◆ **ACTIVITY**
Your answer should be the lines below from the one with "def pushCheck (s" to the one with "none => .free) with", both included, given again exactly and with nothing added.

[Saved data entries]
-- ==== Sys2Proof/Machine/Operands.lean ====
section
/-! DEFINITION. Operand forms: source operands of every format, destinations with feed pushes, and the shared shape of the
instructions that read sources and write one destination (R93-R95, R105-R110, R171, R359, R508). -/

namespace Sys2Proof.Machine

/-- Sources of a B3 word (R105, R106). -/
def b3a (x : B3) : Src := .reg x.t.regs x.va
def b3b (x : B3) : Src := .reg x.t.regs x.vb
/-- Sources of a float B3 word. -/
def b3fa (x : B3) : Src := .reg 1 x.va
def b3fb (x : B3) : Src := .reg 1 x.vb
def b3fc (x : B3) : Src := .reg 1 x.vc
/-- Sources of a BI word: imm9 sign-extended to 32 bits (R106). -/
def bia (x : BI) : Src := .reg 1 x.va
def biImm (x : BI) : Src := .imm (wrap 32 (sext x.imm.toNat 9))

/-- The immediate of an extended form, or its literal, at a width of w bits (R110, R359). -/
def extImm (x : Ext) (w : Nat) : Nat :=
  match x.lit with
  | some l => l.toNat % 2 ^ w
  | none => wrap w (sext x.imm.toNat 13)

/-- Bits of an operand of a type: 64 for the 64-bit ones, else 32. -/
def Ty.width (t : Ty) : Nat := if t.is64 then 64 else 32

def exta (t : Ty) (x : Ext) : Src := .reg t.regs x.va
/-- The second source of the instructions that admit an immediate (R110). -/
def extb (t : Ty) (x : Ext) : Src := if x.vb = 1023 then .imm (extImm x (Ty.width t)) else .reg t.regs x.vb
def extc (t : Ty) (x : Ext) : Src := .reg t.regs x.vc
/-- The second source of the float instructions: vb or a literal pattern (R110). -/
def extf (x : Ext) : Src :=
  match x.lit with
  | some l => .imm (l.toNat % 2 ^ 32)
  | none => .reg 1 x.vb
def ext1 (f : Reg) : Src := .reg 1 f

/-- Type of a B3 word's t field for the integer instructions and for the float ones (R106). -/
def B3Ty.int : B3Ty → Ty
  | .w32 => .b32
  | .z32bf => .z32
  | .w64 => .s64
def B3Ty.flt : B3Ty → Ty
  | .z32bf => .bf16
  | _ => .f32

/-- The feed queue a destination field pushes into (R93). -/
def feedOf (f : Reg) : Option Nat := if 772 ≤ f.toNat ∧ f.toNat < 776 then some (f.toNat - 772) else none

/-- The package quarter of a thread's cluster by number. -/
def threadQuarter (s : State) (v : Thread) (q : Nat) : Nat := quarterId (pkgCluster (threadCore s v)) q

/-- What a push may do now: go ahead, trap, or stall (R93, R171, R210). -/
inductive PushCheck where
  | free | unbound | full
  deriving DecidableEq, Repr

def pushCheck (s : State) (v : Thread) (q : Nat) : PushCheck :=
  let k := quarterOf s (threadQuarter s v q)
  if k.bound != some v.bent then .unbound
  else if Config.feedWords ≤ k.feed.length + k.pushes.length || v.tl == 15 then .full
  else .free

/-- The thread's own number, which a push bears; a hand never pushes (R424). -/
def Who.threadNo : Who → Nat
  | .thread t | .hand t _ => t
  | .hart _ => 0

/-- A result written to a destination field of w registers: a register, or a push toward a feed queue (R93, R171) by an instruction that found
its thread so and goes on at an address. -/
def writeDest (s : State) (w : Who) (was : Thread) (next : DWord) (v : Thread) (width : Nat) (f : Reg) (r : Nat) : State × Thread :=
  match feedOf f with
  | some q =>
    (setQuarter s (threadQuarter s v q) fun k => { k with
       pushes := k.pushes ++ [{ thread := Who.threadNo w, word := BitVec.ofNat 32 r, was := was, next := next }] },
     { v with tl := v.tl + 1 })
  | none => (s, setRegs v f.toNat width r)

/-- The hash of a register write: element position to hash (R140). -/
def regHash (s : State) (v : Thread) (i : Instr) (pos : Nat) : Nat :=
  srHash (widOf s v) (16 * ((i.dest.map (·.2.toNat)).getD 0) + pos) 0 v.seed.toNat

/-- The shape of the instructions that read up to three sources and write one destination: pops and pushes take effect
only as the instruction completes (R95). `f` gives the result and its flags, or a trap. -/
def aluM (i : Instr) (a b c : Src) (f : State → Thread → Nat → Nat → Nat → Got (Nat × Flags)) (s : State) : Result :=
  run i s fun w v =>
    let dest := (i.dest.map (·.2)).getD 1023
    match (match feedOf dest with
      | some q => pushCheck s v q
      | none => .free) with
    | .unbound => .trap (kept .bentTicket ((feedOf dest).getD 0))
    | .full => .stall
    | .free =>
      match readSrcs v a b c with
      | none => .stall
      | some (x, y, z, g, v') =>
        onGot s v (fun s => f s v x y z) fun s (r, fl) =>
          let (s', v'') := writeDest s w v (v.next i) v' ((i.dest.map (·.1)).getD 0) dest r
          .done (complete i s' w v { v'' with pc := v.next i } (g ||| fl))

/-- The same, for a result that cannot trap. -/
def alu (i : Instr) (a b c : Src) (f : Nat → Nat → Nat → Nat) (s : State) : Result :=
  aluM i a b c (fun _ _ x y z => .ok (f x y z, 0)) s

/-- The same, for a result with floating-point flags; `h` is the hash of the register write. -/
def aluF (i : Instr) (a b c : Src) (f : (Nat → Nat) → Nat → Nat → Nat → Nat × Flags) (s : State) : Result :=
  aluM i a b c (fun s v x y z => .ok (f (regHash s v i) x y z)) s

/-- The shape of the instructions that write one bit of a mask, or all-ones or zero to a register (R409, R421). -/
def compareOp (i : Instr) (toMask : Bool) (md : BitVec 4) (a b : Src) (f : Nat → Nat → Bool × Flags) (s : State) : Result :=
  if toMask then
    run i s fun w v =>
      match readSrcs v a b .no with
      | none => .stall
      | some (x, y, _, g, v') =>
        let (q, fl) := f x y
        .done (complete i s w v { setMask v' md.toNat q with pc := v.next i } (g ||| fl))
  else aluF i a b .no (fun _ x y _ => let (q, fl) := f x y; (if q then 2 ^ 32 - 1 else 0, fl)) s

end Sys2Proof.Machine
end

==

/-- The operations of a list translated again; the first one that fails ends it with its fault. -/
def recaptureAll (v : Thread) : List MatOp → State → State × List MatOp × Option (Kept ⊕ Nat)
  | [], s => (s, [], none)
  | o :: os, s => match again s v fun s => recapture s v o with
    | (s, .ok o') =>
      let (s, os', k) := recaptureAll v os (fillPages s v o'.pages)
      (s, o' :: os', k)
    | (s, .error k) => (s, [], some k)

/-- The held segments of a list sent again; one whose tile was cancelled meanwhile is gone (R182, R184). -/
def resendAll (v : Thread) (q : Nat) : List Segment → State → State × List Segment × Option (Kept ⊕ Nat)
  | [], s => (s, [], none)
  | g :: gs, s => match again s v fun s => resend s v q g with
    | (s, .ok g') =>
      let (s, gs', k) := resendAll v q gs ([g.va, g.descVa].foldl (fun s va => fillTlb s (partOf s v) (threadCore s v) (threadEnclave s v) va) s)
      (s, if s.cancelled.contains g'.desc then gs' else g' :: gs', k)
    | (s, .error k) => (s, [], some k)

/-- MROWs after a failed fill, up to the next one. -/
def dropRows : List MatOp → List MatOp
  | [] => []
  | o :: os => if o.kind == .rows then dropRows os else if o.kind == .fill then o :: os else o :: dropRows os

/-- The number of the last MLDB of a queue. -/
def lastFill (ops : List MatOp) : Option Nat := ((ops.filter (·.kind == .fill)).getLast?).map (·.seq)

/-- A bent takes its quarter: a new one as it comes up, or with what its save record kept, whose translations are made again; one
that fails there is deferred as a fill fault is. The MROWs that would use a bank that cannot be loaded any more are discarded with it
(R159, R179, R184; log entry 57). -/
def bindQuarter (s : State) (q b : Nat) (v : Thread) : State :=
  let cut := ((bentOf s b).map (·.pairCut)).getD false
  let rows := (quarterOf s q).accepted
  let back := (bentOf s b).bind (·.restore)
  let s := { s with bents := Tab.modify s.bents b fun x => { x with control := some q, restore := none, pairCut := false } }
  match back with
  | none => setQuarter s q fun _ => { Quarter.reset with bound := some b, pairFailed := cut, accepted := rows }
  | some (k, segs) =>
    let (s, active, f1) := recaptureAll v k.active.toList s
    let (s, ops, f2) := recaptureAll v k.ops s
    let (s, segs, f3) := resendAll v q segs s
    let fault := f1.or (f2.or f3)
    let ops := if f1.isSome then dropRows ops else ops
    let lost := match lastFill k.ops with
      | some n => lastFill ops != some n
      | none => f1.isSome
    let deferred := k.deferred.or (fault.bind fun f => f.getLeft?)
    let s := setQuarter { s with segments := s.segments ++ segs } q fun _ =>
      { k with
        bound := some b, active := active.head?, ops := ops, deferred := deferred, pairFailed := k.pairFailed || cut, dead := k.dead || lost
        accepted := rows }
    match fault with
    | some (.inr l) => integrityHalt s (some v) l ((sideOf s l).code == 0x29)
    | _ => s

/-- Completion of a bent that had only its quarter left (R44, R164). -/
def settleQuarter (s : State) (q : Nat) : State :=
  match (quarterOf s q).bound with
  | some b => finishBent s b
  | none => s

==

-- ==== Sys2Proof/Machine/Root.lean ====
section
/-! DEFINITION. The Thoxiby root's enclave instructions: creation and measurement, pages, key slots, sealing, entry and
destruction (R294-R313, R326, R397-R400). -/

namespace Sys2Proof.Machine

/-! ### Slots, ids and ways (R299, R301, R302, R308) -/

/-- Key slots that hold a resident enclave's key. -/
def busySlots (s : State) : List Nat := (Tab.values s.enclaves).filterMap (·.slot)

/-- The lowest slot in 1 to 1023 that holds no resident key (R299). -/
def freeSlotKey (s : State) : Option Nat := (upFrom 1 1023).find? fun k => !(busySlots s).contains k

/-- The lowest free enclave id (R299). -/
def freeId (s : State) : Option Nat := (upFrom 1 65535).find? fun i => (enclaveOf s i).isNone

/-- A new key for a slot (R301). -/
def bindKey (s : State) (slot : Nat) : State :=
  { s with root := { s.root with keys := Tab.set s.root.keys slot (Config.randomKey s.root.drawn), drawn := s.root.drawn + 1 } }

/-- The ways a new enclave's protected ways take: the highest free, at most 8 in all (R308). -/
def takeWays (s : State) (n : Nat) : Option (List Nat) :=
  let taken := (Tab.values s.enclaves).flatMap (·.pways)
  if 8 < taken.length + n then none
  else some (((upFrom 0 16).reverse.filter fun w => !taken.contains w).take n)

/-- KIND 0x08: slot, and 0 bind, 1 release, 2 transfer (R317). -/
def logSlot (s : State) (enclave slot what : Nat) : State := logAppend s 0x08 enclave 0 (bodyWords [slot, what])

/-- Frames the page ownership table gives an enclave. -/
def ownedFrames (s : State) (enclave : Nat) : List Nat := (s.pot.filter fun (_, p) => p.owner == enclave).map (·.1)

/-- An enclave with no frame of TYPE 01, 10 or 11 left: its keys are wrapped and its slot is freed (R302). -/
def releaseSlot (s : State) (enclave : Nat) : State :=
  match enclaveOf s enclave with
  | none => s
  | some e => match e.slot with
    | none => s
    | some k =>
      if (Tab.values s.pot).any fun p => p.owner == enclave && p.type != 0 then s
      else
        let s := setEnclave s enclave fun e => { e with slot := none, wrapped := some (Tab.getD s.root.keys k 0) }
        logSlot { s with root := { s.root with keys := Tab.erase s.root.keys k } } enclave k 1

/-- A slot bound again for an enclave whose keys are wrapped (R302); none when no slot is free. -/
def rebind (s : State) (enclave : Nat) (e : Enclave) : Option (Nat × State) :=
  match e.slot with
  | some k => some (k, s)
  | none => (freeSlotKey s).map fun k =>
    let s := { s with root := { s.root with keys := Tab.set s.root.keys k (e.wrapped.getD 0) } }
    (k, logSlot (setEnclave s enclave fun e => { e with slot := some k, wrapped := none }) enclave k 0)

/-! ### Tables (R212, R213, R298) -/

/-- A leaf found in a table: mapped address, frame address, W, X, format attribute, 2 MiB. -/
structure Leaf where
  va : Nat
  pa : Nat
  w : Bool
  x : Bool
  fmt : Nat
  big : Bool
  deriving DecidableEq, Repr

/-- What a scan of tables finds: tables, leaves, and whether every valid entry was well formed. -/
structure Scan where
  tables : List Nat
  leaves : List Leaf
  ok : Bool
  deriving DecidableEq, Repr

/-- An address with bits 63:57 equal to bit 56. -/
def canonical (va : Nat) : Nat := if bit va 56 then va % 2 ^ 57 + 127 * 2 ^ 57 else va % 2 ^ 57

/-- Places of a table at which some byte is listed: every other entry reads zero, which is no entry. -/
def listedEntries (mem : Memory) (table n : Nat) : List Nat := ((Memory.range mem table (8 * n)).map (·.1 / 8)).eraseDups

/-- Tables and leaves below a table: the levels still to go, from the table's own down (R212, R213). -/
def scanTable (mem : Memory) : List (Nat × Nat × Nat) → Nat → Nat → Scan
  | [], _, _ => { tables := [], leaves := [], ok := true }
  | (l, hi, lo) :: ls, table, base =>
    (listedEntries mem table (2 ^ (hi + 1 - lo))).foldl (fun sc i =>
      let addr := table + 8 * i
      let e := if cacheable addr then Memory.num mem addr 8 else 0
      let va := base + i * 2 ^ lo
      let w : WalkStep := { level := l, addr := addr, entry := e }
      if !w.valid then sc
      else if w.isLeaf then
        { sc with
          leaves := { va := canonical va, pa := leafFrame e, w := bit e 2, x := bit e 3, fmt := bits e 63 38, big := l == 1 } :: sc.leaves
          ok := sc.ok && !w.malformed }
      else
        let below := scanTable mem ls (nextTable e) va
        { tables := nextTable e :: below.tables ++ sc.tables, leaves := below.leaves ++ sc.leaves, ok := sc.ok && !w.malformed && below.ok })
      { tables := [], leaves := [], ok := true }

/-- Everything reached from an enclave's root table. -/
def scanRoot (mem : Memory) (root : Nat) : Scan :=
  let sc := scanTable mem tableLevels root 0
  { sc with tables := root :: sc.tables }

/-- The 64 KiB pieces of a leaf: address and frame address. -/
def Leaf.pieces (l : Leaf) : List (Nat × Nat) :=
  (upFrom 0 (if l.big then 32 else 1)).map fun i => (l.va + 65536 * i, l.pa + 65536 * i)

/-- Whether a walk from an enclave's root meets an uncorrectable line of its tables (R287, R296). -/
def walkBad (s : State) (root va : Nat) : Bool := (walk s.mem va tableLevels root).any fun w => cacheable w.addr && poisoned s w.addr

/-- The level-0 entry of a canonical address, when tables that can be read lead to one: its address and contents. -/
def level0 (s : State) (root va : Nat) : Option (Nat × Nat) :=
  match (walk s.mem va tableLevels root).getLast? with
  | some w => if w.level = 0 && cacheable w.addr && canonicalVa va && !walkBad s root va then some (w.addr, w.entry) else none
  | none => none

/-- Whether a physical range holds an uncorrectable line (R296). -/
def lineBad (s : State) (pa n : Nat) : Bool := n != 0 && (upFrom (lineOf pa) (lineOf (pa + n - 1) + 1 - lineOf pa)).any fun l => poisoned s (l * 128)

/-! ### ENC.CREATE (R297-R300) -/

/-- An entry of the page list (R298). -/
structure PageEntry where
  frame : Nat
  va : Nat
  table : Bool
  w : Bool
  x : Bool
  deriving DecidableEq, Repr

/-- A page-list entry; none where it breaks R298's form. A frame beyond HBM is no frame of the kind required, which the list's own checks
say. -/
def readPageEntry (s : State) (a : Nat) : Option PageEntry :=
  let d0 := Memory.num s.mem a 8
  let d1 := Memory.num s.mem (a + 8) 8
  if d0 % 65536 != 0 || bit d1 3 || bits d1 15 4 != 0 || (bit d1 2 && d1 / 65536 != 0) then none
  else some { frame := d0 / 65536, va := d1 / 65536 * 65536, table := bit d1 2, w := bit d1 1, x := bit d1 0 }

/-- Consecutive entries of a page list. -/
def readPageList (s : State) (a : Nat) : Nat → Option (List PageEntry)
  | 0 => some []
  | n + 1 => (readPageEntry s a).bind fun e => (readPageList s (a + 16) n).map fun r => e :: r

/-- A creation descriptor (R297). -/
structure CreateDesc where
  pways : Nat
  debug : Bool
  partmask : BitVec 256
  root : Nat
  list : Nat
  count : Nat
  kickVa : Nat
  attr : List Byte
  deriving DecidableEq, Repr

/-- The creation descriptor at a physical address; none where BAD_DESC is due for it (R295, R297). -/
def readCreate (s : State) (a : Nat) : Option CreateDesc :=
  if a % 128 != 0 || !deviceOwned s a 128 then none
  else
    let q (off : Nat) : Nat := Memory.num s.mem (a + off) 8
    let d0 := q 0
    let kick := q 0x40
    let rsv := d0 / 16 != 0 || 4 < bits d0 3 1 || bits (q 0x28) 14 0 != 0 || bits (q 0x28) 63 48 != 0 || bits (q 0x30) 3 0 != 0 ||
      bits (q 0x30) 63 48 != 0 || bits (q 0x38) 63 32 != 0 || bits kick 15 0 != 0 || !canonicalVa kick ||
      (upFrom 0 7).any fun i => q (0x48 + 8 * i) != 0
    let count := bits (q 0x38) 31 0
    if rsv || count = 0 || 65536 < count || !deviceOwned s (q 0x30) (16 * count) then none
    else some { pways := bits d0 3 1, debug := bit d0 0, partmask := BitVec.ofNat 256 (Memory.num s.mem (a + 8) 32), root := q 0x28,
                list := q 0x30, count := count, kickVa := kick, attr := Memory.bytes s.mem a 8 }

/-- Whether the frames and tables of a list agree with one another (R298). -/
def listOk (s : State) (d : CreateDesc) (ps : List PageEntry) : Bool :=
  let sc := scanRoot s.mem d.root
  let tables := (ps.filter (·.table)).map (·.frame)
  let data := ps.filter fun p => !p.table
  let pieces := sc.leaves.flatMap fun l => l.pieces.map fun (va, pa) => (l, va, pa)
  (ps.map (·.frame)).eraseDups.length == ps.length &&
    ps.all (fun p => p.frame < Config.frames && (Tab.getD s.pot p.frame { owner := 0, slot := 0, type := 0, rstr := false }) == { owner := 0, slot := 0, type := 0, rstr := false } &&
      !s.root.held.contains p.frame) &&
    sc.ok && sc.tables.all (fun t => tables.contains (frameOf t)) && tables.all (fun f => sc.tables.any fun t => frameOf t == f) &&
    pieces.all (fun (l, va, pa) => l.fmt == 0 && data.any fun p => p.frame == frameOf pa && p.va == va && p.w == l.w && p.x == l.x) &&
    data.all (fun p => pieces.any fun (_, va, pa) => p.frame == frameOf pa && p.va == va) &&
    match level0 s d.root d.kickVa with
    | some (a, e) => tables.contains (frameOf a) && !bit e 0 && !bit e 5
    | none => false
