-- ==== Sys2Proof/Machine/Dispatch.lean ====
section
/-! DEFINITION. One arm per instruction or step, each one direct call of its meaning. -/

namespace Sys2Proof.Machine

◆ **FINISHED EXERCISE**
def pushCheck (s : State) (v : Thread) (q : Nat) : PushCheck :=
  let k := quarterOf s (threadQuarter s v q)
  if k.bound != some v.bent then .unbound
  else if Config.feedWords ≤ k.feed.length + k.pushes.length || v.tl == 15 then .full
  else .free

/-- The thread's own number, which a push bears; a hand never pushes (R424). -/
def Who.threadNo : Who → Nat
  | .thread t | .hand t _ => t
  | .hart _ => 0

/-- A result written to a destination field of w registers: a register, or a push toward a feed queue (R93, R171) by an instruction that found
its thread so and goes on at an address. -/
def writeDest (s : State) (w : Who) (was : Thread) (next : DWord) (v : Thread) (width : Nat) (f : Reg) (r : Nat) : State × Thread :=
  match feedOf f with
  | some q =>
    (setQuarter s (threadQuarter s v q) fun k => { k with
       pushes := k.pushes ++ [{ thread := Who.threadNo w, word := BitVec.ofNat 32 r, was := was, next := next }] },
     { v with tl := v.tl + 1 })
  | none => (s, setRegs v f.toNat width r)

/-- The hash of a register write: element position to hash (R140). -/
def regHash (s : State) (v : Thread) (i : Instr) (pos : Nat) : Nat :=
  srHash (widOf s v) (16 * ((i.dest.map (·.2.toNat)).getD 0) + pos) 0 v.seed.toNat

/-- The shape of the instructions that read up to three sources and write one destination: pops and pushes take effect
only as the instruction completes (R95). `f` gives the result and its flags, or a trap. -/
def aluM (i : Instr) (a b c : Src) (f : State → Thread → Nat → Nat → Nat → Got (Nat × Flags)) (s : State) : Result :=
  run i s fun w v =>
    let dest := (i.dest.map (·.2)).getD 1023
    match (match feedOf dest with
      | some q => pushCheck s v q
      | none => .free) with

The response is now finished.